-- ==== Sys2Proof/Machine/Streams.lean ====
section
/-! DEFINITION. Stream bindings: their start, what they read, spill and deliver, what they take and store, their end
(13 R275-R283; 12 R268, R269; 11 R236, R237; 18 R362, R368, R371; 19 R388). -/

namespace Sys2Proof.Machine

/-! ### Patterns (R275, R276) -/

def patEsz (p : Line) : Nat := fldN p 448 3
def patFmt (p : Line) : Nat := fldN p 451 4
def patComm (p : Line) : Bool := bitOf p 455
def patMw (p : Line) : Nat := fldN p 456 4
def patPfw (p : Line) : Nat := if fldN p 464 7 = 0 then 16 else fldN p 464 7
/-- Elements per token (Table 13-3). -/
def patG (p : Line) : Nat := if patFmt p = 12 || patEsz p = 4 then 1 else if patEsz p = 3 then 8 else 16
/-- Bytes of an element, its alignment; a block's mantissas are byte-aligned. -/
def patBytes (p : Line) : Nat := if patFmt p = 12 then 2 * patMw p else if patEsz p = 4 then 64 else 2 ^ patEsz p
def patAlign (p : Line) : Nat := if patFmt p = 12 then 1 else patBytes p
def patEmpty (p : Line) : Bool := (List.range 4).any fun k => patCnt p k = 0

/-- Address of element (i0, i1, i2, i3). -/
def patAddr (p : Line) (c : Vector Nat 4) : Nat :=
  let stride (k : Nat) : Int := if patFmt p = 12 && k = 3 then 0 else patStr p k
  (((fldN p 0 64 : Int) + ((List.range 4).map fun k => ((vget c k : Nat) : Int) * stride k).foldl (· + ·) 0) % 2 ^ 64).toNat
/-- Address of a block's exponent byte. -/
def patExp (p : Line) (c : Vector Nat 4) : Nat :=
  (fldN p 384 64 + vget c 0 + patCnt p 0 * (vget c 1 + patCnt p 1 * vget c 2)) % 2 ^ 64

/-- The elements of the token that begins at `c`: their places in it, and their counters. -/
def tokenElems (p : Line) (c : Vector Nat 4) : List (Nat × Vector Nat 4) :=
  let g := patG p
  let i0 := vget c 0
  (List.range (min ((i0 / g + 1) * g) (patCnt p 0) - i0)).map fun j => ((i0 + j) % g, vset c 0 (i0 + j))

/-- Is dimension `k` used (R276)? -/
def patUsed (p : Line) (k : Nat) : Bool := k = 0 || decide (1 < patCnt p k)
/-- The END level behind the last token of a run (R276). -/
def endLevel (p : Line) (c : Vector Nat 4) : Nat :=
  let last (k : Nat) : Bool := k = 0 || decide (vget c k + 1 = patCnt p k)
  ((List.range 4).filter fun k => patUsed p k && (List.range (k + 1)).all fun j => !patUsed p j || last j).foldl max 0

/-- The counters behind the token at `c`, the END level when it ends a run, and whether it is the last: then i0 equals
CNT0 (25 R432). -/
def nextToken (p : Line) (c : Vector Nat 4) : Vector Nat 4 × Option Nat × Bool :=
  let g := patG p
  let n := (vget c 0 / g + 1) * g
  if n < patCnt p 0 then (vset c 0 n, none, false)
  else
    let lvl := some (endLevel p c)
    match ([1, 2, 3] : List Nat).find? fun k => decide (vget c k + 1 < patCnt p k) with
    | none => (vset c 0 (patCnt p 0), lvl, true)
    | some k => (Vector.ofFn fun (i : Fin 4) => if i.val < k then 0 else if i.val = k then vget c k + 1 else vget c i.val,
        lvl, false)

/-! ### Bindings of a residency -/

def State.binding (s : State) (r : ResId) (k : Nat) : Option Binding := mapFind (s.res r).binds k
def State.modBind (s : State) (r : ResId) (k : Nat) (f : Binding → Binding) : State :=
  s.modRes r fun x => { x with binds := x.binds.map fun b => if b.1 = k then (b.1, f b.2) else b }
def State.modRot (s : State) (r : ResId) (rot : Nat) (f : Rotation → Rotation) : State :=
  s.modRes r fun x => { x with rots := x.rots.map fun q => if q.num = rot then f q else q }
def State.rot (s : State) (r : ResId) (rot : Nat) : Option Rotation := (s.res r).rots.find? fun q => q.num = rot
def Rotation.modSlot (q : Rotation) (ph : Nat) (f : Slot → Slot) : Rotation :=
  { q with slots := q.slots.zipIdx.map fun z => if z.2 = ph then f z.1 else z.1 }

/-- Counters of the first element an input binding has not delivered: one read ahead, one in the spill queue, or the next to read
(13 R283; 18 R371). -/
def Binding.undelivered (b : Binding) : Vector Nat 4 :=
  let held := b.spill.map (·.ctr) ++ (b.buf.filter fun t => t.tok.kind = 0).map (·.ctr)
  held.foldl (fun m c => if patElem b.pat c < patElem b.pat m then c else m) b.ctr
/-- An input binding with nothing read ahead. -/
def Binding.rewound (b : Binding) (c : Vector Nat 4) : Binding :=
  { b with ctr := c, exhausted := patEmpty b.pat || decide (patCnt b.pat 0 ≤ vget c 0), buf := [], early := [], spill := [], endDue := none }

/-- Do streams of a residency move at an FE: armed, not ended, not frozen, not paused, and the FE passed to it, if it is a spliced
successor (06 R138; 18 R362, R375; 19 R384)? -/
def State.streamsMove (s : State) (r : ResId) (f : FeId) : Bool :=
  let x := s.res r
  decide (x.state = .armed) && !x.freed && decide (x.freeze = 0) && !s.front.dbg.frozen &&
    (x.urgent || (s.fe f).beneath.isNone) && !s.spliceWaits r f

/-- Does a binding occupy a port or a slot (R278)? -/
def Binding.occupies (b : Binding) (input : Bool) (d : BindEnd) : Bool :=
  (decide ((b.kind = .input) = input) && decide (b.dest = d)) ||
    (input && match d with
      | .port f p => b.list.contains (f, p)
      | .slot _ _ => false)
/-- Is a port or slot busy? A port is one of its FE's, whichever residency of its planes binds it. -/
def State.endBusy (s : State) (r : ResId) (input : Bool) (d : BindEnd) : Bool :=
  match d with
  | .slot _ _ => (s.res r).binds.any fun b => b.2.occupies input d
  | .port _ _ => s.allRes.any fun y => decide (y.1.die = r.die ∧ y.2.urgent = (s.res r).urgent) &&
      y.2.binds.any fun b => b.2.occupies input d

/-- Has a thread's core a binding context for it (R278)? -/
def State.contextFree (s : State) (t : ThreadId) : Bool :=
  let owners := s.allRes.flatMap fun y => (y.2.binds.filter fun b => !b.2.discarding).map fun b => b.2.owner
  let here := owners.filter fun o => decide (o.die = t.die ∧ o.page = t.page)
  let t0s := (here.filter fun o => decide (o.tid = 0)).length
  if t.tid = 0 then decide (here.length < 32) else decide (here.length - t0s + (t0s - 2) < 30)

/-! ### Selectors (Table 13-4) -/

/-- What a selector names; none when it is invalid for the use. -/
def State.selector (s : State) (r : ResId) (v : Word) (input : Bool) : Option BindEnd :=
  let x := s.res r
  if fldN v 26 38 ≠ 0 then none
  else if bitOf v 14 then
    if fldN v 0 14 ≠ 0 || !input then none
    else match s.rot r (fldN v 15 3) with
      | none => none
      | some q => if fldN v 18 8 < q.depth then some (.slot q.num (fldN v 18 8)) else none
  else if 24 * x.h * x.w ≤ fldN v 0 11 then none
  else
    let f := feOfIndex r x (fldN v 0 11)
    let p := fldN v 11 3
    let edged := x.edges.any fun e => if input then decide (e.dst = f ∧ e.dstp = p) else decide (e.src = f ∧ e.srcp = p)
    if edged then none else some (.port f p)

/-- The input ports a multicast list names (R281); none when the list is invalid. -/
def State.mcList (s : State) (r : ResId) (l : Line) : Option (List (FeId × Nat)) :=
  let es := (List.range 15).map fun i => fldN l (32 * i) 32
  let used := es.takeWhile fun e => decide (e ≠ 0xFFFFFFFF)
  if fldN l 480 32 ≠ 0xFFFFFFFF || used.isEmpty then none
  else used.mapM fun e => if 2 ^ 14 ≤ e % 2 ^ 15 then none else match s.selector r (wordN e) true with
    | some (.port f p) => some (f, p)
    | _ => none
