/-- Where a SPORE instruction's cell stands and the 64 bytes it brings, or its trap, in the order of R329; a cell behind a lost pool port
is out of reach (12 R271). -/
def State.sporeArgs (s : State) (ra : Word) (src : Option Word) (set : Bool) (k : State → Nat → Line → Ctl) : Ctl :=
  let ag := s.curAgent
  let rb := src.getD 0
  if fldN ra 0 6 ≠ 0 then trapWith s .misaligned ra
  else if fldN rb 0 6 ≠ 0 then trapWith s .misaligned rb
  else if windowOf ra.toNat ≠ some .glob then trapWith s .badWindow ra
  else if src.isSome && noTarget rb then trapWith s .badWindow rb
  else
    let cell := s.resolve ag ra.toNat 64 (if src.isSome then .w else .r)
    let from_ : Except Stop (List Piece) := match src with
      | none => .ok []
      | some b => s.resolve ag b.toNat 64 .r
    match cell, from_ with
    | .error x, .error y => .trap s (if stopRank y.code < stopRank x.code then y else x)
    | .error x, .ok _ => .trap s x
    | .ok _, .error y => .trap s y
    | .ok ps, .ok _ =>
      let act (s : State) (bs : List Byte) : Ctl := match (ps.headD default).target with
        | .scratch _ _ => trapWith s .badWindow ra
        | .glob pa l va =>
          if !l.t then trapWith s .sporeUntagged ra
          else if set && sporeBad (lineOf bs) then trapWith s .argRange ra
          else match s.gone l va with
            | some x => .trap s x
            | none => k s (pa / 64) (lineOf bs)
      match src with
      | none => act s []
      | some b => s.withRecord b.toNat 64 act

/-- Does a cell of another ASID refuse the thread (R328)? -/
def State.foreign (s : State) (line : Nat) : Bool :=
  s.tag line ≠ 0 && cellAsid (s.tag line) (s.line line) ≠ s.cur.asid

/-- A thread's action on a cell at its home slice, once the slice has the line and peers have dropped their copies: it meets the
watch entries, and is traced, as a store does (12 R261, R267; 19 R382, R390). -/
def State.cellAction (s : State) (line : Nat) (k : State → Ctl) : Ctl :=
  let ag := s.curAgent
  match s.askPeers ag.who line with
  | (false, s) => .wait s
  | (true, s) => match s.l2For line ag.asid with
    | none => .wait (s.holdWay ag.who line)
    | some s => k (((s.unholdReq ag.who line).watch ag.asid (line * 64) 64 true (some (.thread s.curThread))).traceAccess ag (line * 64) 1)

/-- SET, FILL and FAIL: the earlier stores of the thread perform first. -/
def State.sporeWrite (s : State) (a b : BitVec 5) (set : Bool) (k : State → Nat → Line → Ctl) : Ctl :=
  let ra := s.rd a
  s.afterStores fun s => s.sporeArgs ra (some (s.rd b)) set fun s line src =>
    if s.foreign line then trapWith s .access ra else k s line src

/-- SPORE.SET (R329). -/
def execSporeSet (a b : BitVec 5) (u p : BitVec 3) (s : State) : Out :=
  .next (s.control u p fun s => s.sporeWrite a b true fun s line src =>
    if s.tag line = 2 then
      .trap s { code := .sporeBusy, w1 := s.rd a, w2 := (growerOf (s.line line)).zeroExtend 64 }
    else s.cellAction line fun s => .retire (s.setCell line (putFld src 144 16 s.cur.asid.toNat) 1))

/-- SPORE.FILL (R327, R329): of a VALUE cell a 64-byte `ST.rel` (R328). That a surrogate's or SNAP residency's FILL of a SPORE or FAILED
cell performs at once, where its stores to a VALUE cell are tentative, is the model's choice (DESIGN CHOICE, log entry 81). -/
def execSporeFill (a b : BitVec 5) (u p : BitVec 3) (s : State) : Out :=
  .next (s.control u p fun s => s.sporeWrite a b false fun s line src =>
    if s.tag line ≠ 0 then s.cellAction line fun s => .retire (s.fillCell line src)
    else match s.resolve s.curAgent (s.rd a).toNat 64 .w with
      | .error x => .trap s x
      | .ok ps => match s.storePieces s.curAgent ps (lineBytes src) with
        | (.stop x, s) => .trap s x
        | (.wait, s) => .wait s
        | (.done, s) => .retire s)

/-- SPORE.FAIL (R327, R329). -/
def execSporeFail (a b : BitVec 5) (u p : BitVec 3) (s : State) : Out :=
  .next (s.control u p fun s => s.sporeWrite a b false fun s line src =>
    s.cellAction line fun s => .retire (s.failCell line src s.cur.asid))

/-- The word of Table 15-7. -/
def State.peekWord (s : State) (line : Nat) : Word :=
  let t := s.tag line
  let l := s.line line
  wordN (t.toNat + (if t = 2 then fldN l 32 7 * 2 ^ 8 + fldN l 0 32 * 2 ^ 32 else if t = 3 then fldN l 0 16 * 2 ^ 16 else 0))

/-- SPORE.PEEK (R329): a load under TSO, so the thread's own stores to the cell perform first; the slice fills the line and its tag
(12 R266). -/
def execSporePeek (a b : BitVec 5) (u p : BitVec 3) (s : State) : Out :=
  .next (s.control u p fun s =>
    let ra := s.rd a
    s.sporeArgs ra none false fun s line _ =>
      let ag := s.curAgent
      let s := s.drainLine s.curThread (0, line * 64)
      if s.cur.sbuf.any fun x => decide (targetByte x.target 0 = (0, line * 64)) then .wait s
      else match s.l2For line ag.asid with
        | none => .wait (s.holdWay ag.who line)
        | some s =>
          let s := s.unholdReq ag.who line
          if s.foreign line then trapWith s .access ra
          else .retire ((s.traceAccess ag (line * 64) 0).wr b (s.peekWord line)))

/-! ### KVT (16 R344) -/

/-- What a part of a `KVT` comes to: done, a fault, or a wait. -/
inductive KvtPart where
  | ok | stop (x : Stop) | wait
  deriving DecidableEq, Repr, Inhabited

/-- Store at an address for the current thread. -/
def State.kvtStore (s : State) (a : Nat) (bs : List Byte) : KvtPart × State :=
  match s.resolve s.curAgent a bs.length .w with
  | .error x => (.stop x, s)
  | .ok ps => match s.storePieces s.curAgent ps bs with
    | (.stop x, s) => (.stop x, s)
    | (.wait, s) => (.wait, s)
    | (.done, s) => (.ok, s)

/-- The decrement of a REFCNT that a peer homes: the peer compares and swaps in one access, and a count that has changed since it was
read is read anew. -/
def State.kvtPeer (s : State) (ag : Agent) (pa : Nat) (l : Leaf) (p : Piece) : KvtPart × State :=
  let cas (n : Nat) : Acc := .amo 2 4 1 (pa % 64) false (BitVec.ofNat 512 (n - 1)) (BitVec.ofNat 512 n)
  match s.askedFor ag.who l.peer (pa / 64) .amo with
  | some x => match s.peerAmo ag pa l (cas 0) with
    | (.line y _, s) => (if (match x.msg with
        | .amo _ _ _ _ _ _ _ c => decide (c = BitVec.ofNat 512 (leNat ((p.bytes y).take 4)))
        | _ => false) then .ok else .wait, s.tookReturns ag.who)
    | (.stop y, s) => (.stop y, s)
    | (.wait, s) => (.wait, s)
  | none => match s.recordRead ag p.va 8 with
    | (.error x, s) => (.stop x, s)
    | (.ok none, s) => (.wait, s)
    | (.ok (some bs), s) =>
      let n := leNat (bs.take 4)
      if n = 0 then (.ok, s.count ag.die 10 1) else (.wait, (s.peerAmo ag pa l (cas n)).2)
/-- One decrement of a page record's REFCNT at its home, or a count of KVUNDER on the die of that home, or the thread's for a line that a
peer homes. -/
def State.kvtDrop (s : State) (r : Word) : KvtPart × State :=
  let ag := s.curAgent
  if fldN r 0 6 ≠ 0 then (.stop { code := .misaligned, w1 := r }, s)
  else match s.resolve ag r.toNat 8 .w with
    | .error x => (.stop x, s)
    | .ok ps =>
      let p := ps.headD default
      match s.amoAtPeer ag p with
      | some (pa, l) => s.kvtPeer ag pa l p
      | none => match s.recordRead ag r.toNat 8 with
        | (.error x, s) => (.stop x, s)
        | (.ok none, s) => (.wait, s)
        | (.ok (some bs), s) =>
          let n := leNat (bs.take 4)
          if n = 0 then
            let die := match p.target with
              | .glob pa _ _ => (s.homeSlice pa).1
              | .scratch f _ => f.die
            (.ok, s.count die 10 1)
          else s.kvtStore r.toNat (leBytes 4 (n - 1))

/-- The entries from `e` on, ascending; the first one's decrement may have performed. A fault leaves what is done done; a wait is
taken up where it stands, which the answer names: entry, and whether its decrement has performed. -/
def State.kvtEntries (s : State) (list e : Nat) (dropped : Bool) : Nat → KvtPart × (Nat × Bool) × State
  | 0 => (.ok, (e, false), s)
  | n + 1 =>
    let at_ := list + 64 + 8 * e
    match s.recordRead s.curAgent at_ 8 with
    | (.error x, s) => (.stop x, (e, false), s)
    | (.ok none, s) => (.wait, (e, dropped), s)
    | (.ok (some bs), s) =>
      let r := wordN (leNat bs)
      if r = 0 then s.kvtEntries list (e + 1) false n
      else match (if dropped then (.ok, s) else s.kvtDrop r : KvtPart × State) with
        | (.stop x, s) => (.stop x, (e, false), s)
        | (.wait, s) => (.wait, (e, false), s)
        | (.ok, s) => match s.kvtStore at_ (List.replicate 8 0) with
          | (.stop x, s) => (.stop x, (e, true), s)
          | (.wait, s) => (.wait, (e, true), s)
          | (.ok, s) => s.kvtEntries list (e + 1) false n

--------

WHAT YOU SHOULD DO: Return nothing but the lines from the first line of the listing through the line with "let stride (k", please, keeping every one of them unchanged.

COMPLETED EXERCISE:
-- ==== Sys2Proof/Machine/Streams.lean ====
section
/-! DEFINITION. Stream bindings: their start, what they read, spill and deliver, what they take and store, their end
(13 R275-R283; 12 R268, R269; 11 R236, R237; 18 R362, R368, R371; 19 R388). -/

namespace Sys2Proof.Machine

/-! ### Patterns (R275, R276) -/

def patEsz (p : Line) : Nat := fldN p 448 3
def patFmt (p : Line) : Nat := fldN p 451 4
def patComm (p : Line) : Bool := bitOf p 455
def patMw (p : Line) : Nat := fldN p 456 4
def patPfw (p : Line) : Nat := if fldN p 464 7 = 0 then 16 else fldN p 464 7
/-- Elements per token (Table 13-3). -/
def patG (p : Line) : Nat := if patFmt p = 12 || patEsz p = 4 then 1 else if patEsz p = 3 then 8 else 16
/-- Bytes of an element, its alignment; a block's mantissas are byte-aligned. -/
def patBytes (p : Line) : Nat := if patFmt p = 12 then 2 * patMw p else if patEsz p = 4 then 64 else 2 ^ patEsz p
def patAlign (p : Line) : Nat := if patFmt p = 12 then 1 else patBytes p
def patEmpty (p : Line) : Bool := (List.range 4).any fun k => patCnt p k = 0

/-- Address of element (i0, i1, i2, i3). -/
def patAddr (p : Line) (c : Vector Nat 4) : Nat :=
  let stride (k : Nat) : Int := if patFmt p = 12 && k = 3 then 0 else patStr p k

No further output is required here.